– В Норвегии – Григ. Очень интересен. Говорят – рассеянный человек.

И замолчал. Женщины улыбались, беседуя все более оживленно, но Клим чувствовал, что они взаимно не нравятся одна другой. Спивак запоздало спросил его:

– Как ваше здоровье?

А когда Клим предложил ему земляники, он весело отказался:

– От нее у меня будет крапивная лихорадка. Мать попросила Клима:

– Покажи Елизавете Львовне флигель.

– Странный город, – говорила Спивак, взяв Клима под руку и как-то очень осторожно шагая по дорожке сада. – Такой добродушно ворчливый. Эта воркотня – первое, что меня удивило, как только я вышла с вокзала. Должно быть, скучно здесь, как в чистилище. Часто бывают пожары? Я боюсь пожаров.

Бумажный сор в комнатах флигеля напомнил Климу о писателе Катине, а Спивак, бегло осмотрев их, сказала:

– Можно очень уютно устроиться. И окна в сад. Наверное, в комнаты будут вползать мохнатенькие червячки с яблонь? Птички будут петь рано утром. Очень рано!

Она вздохнула:

– Вам не нравится? – с сожалением спросил Клим, выходя в сад, – красиво изогнув шею, она улыбнулась ему через плечо.

– Нет, почему? Но это было бы особенно удобно для двух сестер, старых дев. Или – для молодоженов. Сядемте, – предложила она у скамьи под вишней и сделала милую гримаску: – Пусть они там... торгуются.
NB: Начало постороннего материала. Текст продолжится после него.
-- ==== Sys2Proof/Machine/Decoder.lean ====
section
/-!
DEFINITION. The confidence decoder and the return feeds (chapter 11 of spec/): decode tasks and their comparison, check
states, reception and decoding of feeds, and the commands of group 0x08.
-/
namespace Sys2Proof.Machine

/-- A change of one decode record, of one stream's check, of one feed. -/
def State.onDecRec (s : State) (id : Nat) (f : DecRec → DecRec) : State :=
  s.onDec fun d => { d with recs := d.recs.map fun r => if r.id = id then f r else r }
def State.onChk (s : State) (i : Nat) (f : ChkSt → ChkSt) : State :=
  s.onDec fun d => { d with streams := upd d.streams i f }
def State.onFeed (s : State) (i : Nat) (f : Feed → Feed) : State :=
  s.onDec fun d => { d with feeds := upd d.feeds i f }

/-- The check of a stream; a feed. -/
def State.chk (s : State) (i : Nat) : ChkSt := tab s.dec.streams i
def State.rf (s : State) (i : Nat) : Feed := tab s.dec.feeds i

/-! ### Decode tasks (R337 to R339) -/

/-- The slice of a task is complete: coded, or written by the packaging dipper from a skip template (R338). -/
def State.sliceDone (s : State) (t : TaskRec) : Bool :=
  if t.skip || t.st = 4 then t.over && (s.row? t.chan t.frame t.crow).any fun r => r.packaged.contains t.stream
  else t.over

/-- Every row from n - 2 to n + 2 of the stream's previous picture is decoded or cancelled (R338). -/
def State.refsDone (s : State) (r : DecRec) : Bool :=
  s.dec.recs.all fun q =>
    !(q.stream == r.stream && q.frame + (s.ch r.chan).phases == r.frame && q.row ≤ r.row + 2 && r.row ≤ q.row + 2)
      || q.st == 2 || q.st == 3

/-- The records that may be made ready. -/
def State.decodable (s : State) : List DecRec :=
  s.dec.recs.filter fun r => r.st == 0 && (match s.task? r.task with | some t => s.sliceDone t | none => false) && s.refsDone r

/-- The descriptor of a DECODE_ROW task (R337). Its COOKIE is free. -/
def decodeDesc (s : State) (r : DecRec) (prio : Nat) : Desc :=
  { type := 3, cls := 1, prio := prio, flow := 0, flowed := false, pin := false, unit := 0, payload := r.id
    dl := some r.deadline, cookie := s.freeVal 337 r.id % 65536, pump := none }

/-- DECODE_READY: the tasks whose two conditions hold are made ready, in the order of their creation (R338). -/
def execDecodeReady (wait : Nat) (s : State) : Host.Outcome State Fault Refusal :=
  let s := s.pass wait
  .next (s.decodable.foldl (fun s r =>
    match (s.ch r.chan).cfg with
    | some g => ((s.onDecRec r.id fun r => { r with st := 1 }).submit 15 (decodeDesc s r g.dsPrio)).drawn
    | none => s) s)

/-! ### Comparison and check states (R341 to R348) -/

/-- First frame after the refresh period that a mismatch in a frame starts, or, without AUTO_REFRESH, after the next
period of R220 (R346). -/
def State.startRefresh (s : State) (c frame : Nat) : Nat × State :=
  let h := s.ch c
  match h.cfg with
  | none => (frame, s)
  | some g =>
    let n := if g.struct = 2 then 1 else h.gdrP
    if (tab s.dec.checks c).refresh then
      let (f, s) := s.refreshChan c false
      (f + n * h.phases, s)
    else
      let per := n * h.phases
      let first := h.gdrStart frame
      (first + (ceilDiv (frame + 1 - first) per + 1) * per, s)

/-- Whether every task of a stream's picture has been decoded and has matched. -/
def State.pictureMatched (s : State) (stream frame : Nat) : Bool :=
  let t := s.strm stream
  match (s.ch t.chan).cfg with
  | some g =>
    let l := s.dec.recs.filter fun r => r.stream == stream && r.frame == frame
    l.length == t.rows g.ctu * (s.ch t.chan).tileCols && l.all fun r => r.st == 2 && r.result == 0
  | none => false

/-- A mismatch of a compared task (R346, R347). -/
def State.mismatch (s : State) (r : DecRec) : State :=
  let x := s.chk r.stream
  if x.st = 0 then
    let s := (s.raise 0x07 0x01 r.stream r.chan).event 0x0801 r.chan (chanVec r.chan)
      [at' r.stream 15 + at' r.col 10 + r.row, r.frame, r.expect, r.decoded]
    let times := (s.now :: x.entered).filter fun t => decide (s.now < t + 10 * secU)
    let (f, s) := s.startRefresh r.chan r.frame
    let s := (s.setChk r.stream r.frame 1).onChk r.stream fun x => { x with target := some f, entered := times.take 3 }
    if 3 ≤ times.length then s.raise 0x07 0x02 r.stream r.chan else s
  else
    match x.target with
    | some t =>
      if t ≤ r.frame then
        let (f, s) := (s.raise 0x07 0x02 r.stream r.chan).startRefresh r.chan r.frame
        s.onChk r.stream fun x => { x with target := some f }
      else s
    | none => s

/-- The self-check has finished with a slice: it returns the slice's credit (R24, R339). -/
def State.sliceChecked (s : State) (r : DecRec) : State :=
  (s.onEnc fun e =>
    { e with output := e.output.map fun x =>
        if x.isSlice && x.stream == r.stream && x.frame == r.frame && x.row == r.row && x.col == r.col
        then { x with checked := true } else x }).dropUnits

/-- The pictures that the decoder of a stream holds: at a standby the reference cistern itself (R478), else the decoder's own. -/
def State.decodedPics (s : State) (stream : Nat) : List RefPic :=
  if 2 ≤ s.twin.role then (s.strm stream).refs else (s.chk stream).dpb

/-- The decoded samples of a task, damaged CTUs concealed, and the state that holds them as a later reference (R346, R358). -/
def State.keepDecoded (s : State) (j : Job) (l : List DecCtu) : List (List Nat) × State :=
  let old := s.decodedPics j.t.stream
  let planes := j.decoded (coLocated old j.t) l
  if 2 ≤ s.twin.role then (planes, s.reconstruct j.t planes)
  else
    let pics := openRef old (if j.g.struct = 2 then 1 else j.g.refs) j.t.frame
    (planes, s.onChk j.t.stream fun x => { x with dpb := putPart pics j.t.frame ⟨j.t.col, j.t.row, planes⟩ })

/-- The hash of the decoder's picture against the one that the picture hash SEI carried (R348). -/
def State.hashDiffers (s : State) (j : Job) (hash : List Nat) : Bool :=
  match findPic (s.chk j.t.stream).dpb j.t.frame with
  | some p => p.hashes j.g j.st j.h.tileCols != hash
  | none => false

/-- What a comparison of a task changes where the check compares: the counts, faults and states (R341, R346 to R348). -/
def State.compare (s : State) (r : DecRec) (j : Job) (res : DecResult) : State :=
  let bad := r.result != 0
  let s := s.onChk r.stream fun x =>
    { x with compared := x.compared + 1
             mismatches := if bad then x.mismatches + 1 else x.mismatches
             lastFrame := if bad then r.frame else x.lastFrame }
  let s := if res.error then s.raise 0x07 0x04 r.stream r.chan else s
  let s := if bad then s.mismatch r else s
  if !s.pictureMatched r.stream r.frame then s
  else
    let s := if (s.ch r.chan).sei.hash && s.hashDiffers j res.hash then s.raise 0x07 0x03 r.stream r.chan else s
    let y := s.chk r.stream
    if y.st = 1 && (match y.target with | some t => decide (t ≤ r.frame) | none => false) then
      (s.setChk r.stream r.frame 0).onChk r.stream fun x => { x with target := none }
    else s

/-- A DECODE_ROW task completes: DECODED is compared with EXPECT where the stream's state compares, at a standby always (R341,
R478). -/
def State.decodeRow (s : State) (r : DecRec) (j : Job) (res : DecResult) : State :=
  let (planes, s) := s.keepDecoded j res.ctus
  let decoded := planesCrc planes
  let standby := decide (2 ≤ s.twin.role)
  let compares := standby || decide ((s.chk r.stream).st ≤ 1)
  let result := if !compares then 0 else if res.error then 2 else if decoded = r.expect % 4294967296 then 0 else 1
  let r := { r with decoded := decoded, concealed := j.cols.2 - res.ctus.length, result := result, st := 2 }
  let s := (s.onDecRec r.id fun _ => r).sliceChecked r
  let s := if res.refBad then s.raise 0x08 0x0A 0 r.chan else s
  if standby then s.standbyDecoded r (result == 0)
  else if compares then s.compare r j res
  else s

/-- A decode record is cancelled: its task leaves Dispatch where it waits there, and the slice's credit returns (R339). -/
def State.cancelDec (s : State) (r : DecRec) : State :=
  let s := match s.entOf 3 r.id with
    | some e => s.cancelEnt e
    | none => s
  let s := s.onDs fun d => { d with held := d.held.filter fun h => !(h.desc.type == 3 && h.desc.payload == r.id) }
  let s := (s.onDecRec r.id fun r => { r with st := 3, result := 3 }).sliceChecked r
  if 2 ≤ s.twin.role then s.standbyDecoded r false
  else s.onChk r.stream fun x => { x with cancelled := x.cancelled + 1 }

/-- A record that is pending: not decoded, not cancelled, not in service (R343; a task pulled in this clock counts as
waiting, R303). -/
def State.decPending (s : State) (r : DecRec) : Bool :=
  (r.st == 0 || r.st == 1 || r.st == 4) &&
    match s.entOf 3 r.id with
    | some e => e.cancellable s.clk || e.st == 3
    | none => true

/-- CHECK_DEADLINE: at the earliest check deadline the row's tasks that are not in service are cancelled; of each stream
concerned every pending task is, and its check is SUSPENDED (R343). -/
def execCheckDeadline (s : State) : Host.Outcome State Fault Refusal :=
  match minBy (·.deadline) (s.dec.recs.filter s.decPending) with
  | none => .next s
  | some r0 =>
    let s := s.toTime r0.deadline
    let row := s.dec.recs.filter fun r => s.decPending r && r.deadline ≤ s.now
    .next ((row.map (·.stream)).eraseDups.foldl (fun s i =>
      let s := (s.dec.recs.filter fun r => r.stream == i && s.decPending r).foldl State.cancelDec s
      let c := (s.strm i).chan
      if (s.chk i).st = 3 || 2 ≤ s.twin.role then s else (s.raiseOn 0x07 0x05 i c).setChk i r0.frame 3) s)

/-! ### Reception of feeds (R349 to R354) -/

/-- FEED_STATE. -/
def State.feedEvt (s : State) (i : Nat) : State :=
  let f := s.rf i
  s.event 0x0803 0xFF 1 [i, f.st, at' f.h 16 + f.w]

/-- A feed changes its state; the causes of the state that it leaves end. -/
def State.setFeed (s : State) (i st : Nat) : State :=
  let old := (s.rf i).st
  if old = st then s
  else
    let s := if old = 4 then (s.causeOff 0x08 0x04 i).causeOff 0x08 0x05 i else s
    (s.onFeed i fun f => { f with st := st }).feedEvt i

/-- Happenings of this second: entry k counts n more. -/
def State.feedSec (s : State) (i k n : Nat) : State :=
  s.onFeed i fun f => { f with sec := upd f.sec k (· + n) }

/-- The pieces of a slice segment: at most 2,048 CTUs and 8,388,608 luma samples each (table "RETURN_FEED record"). -/
def feedPieces (ctu : Nat) (n : FeedSlice) : List (Nat × Nat) :=
  let lim := max 1 (min 2048 (8388608 / max 1 (ctu * ctu)))
  (List.range (max 1 (ceilDiv n.ctus lim))).map fun k => (n.firstCtu + k * lim, min lim (n.ctus - k * lim))

/-- The descriptor of a RETURN_FEED task: one atomic flow at the feed's priority, no deadline (R352, R354). -/
def feedDesc (s : State) (f : Feed) (id : Nat) : Desc :=
  { type := 4, cls := 1, prio := f.prio, flow := f.flow.getD 0, flowed := f.flow.isSome, pin := false, unit := 0
    payload := id, dl := none, cookie := s.freeVal 354 id % 65536, pump := none }

/-- A parameter set that a feed holds, and the SPS that a slice's picture activates, where every set that the slice refers to
has been received (R357). -/
def Feed.param (f : Feed) (kind id : Nat) : Option FeedParam := f.params.find? fun p => p.kind == kind && p.id == id
def Feed.sps (f : Feed) (n : FeedSlice) : Option FeedSps :=
  match (f.param 2 n.pps).bind (·.parent) with
  | none => none
  | some i => match f.param 1 i with
    | none => none
    | some p => if p.parent.all (fun v => (f.param 0 v).isSome) && n.aps.all (fun a => (f.param 3 a).isSome) then p.sps else none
Оглядываясь, она продолжала задумчиво:

– Прекрасный сад. И флигель хорош. Именно – для молодоженов. Отлюбить в этой тишине, сколько положено, и затем... Впрочем, вы, юноша, не поймете, – вдруг закончила она с улыбкой, которая несколько смутила Клима своей неясностью: насмешка скрыта в ней или вызов?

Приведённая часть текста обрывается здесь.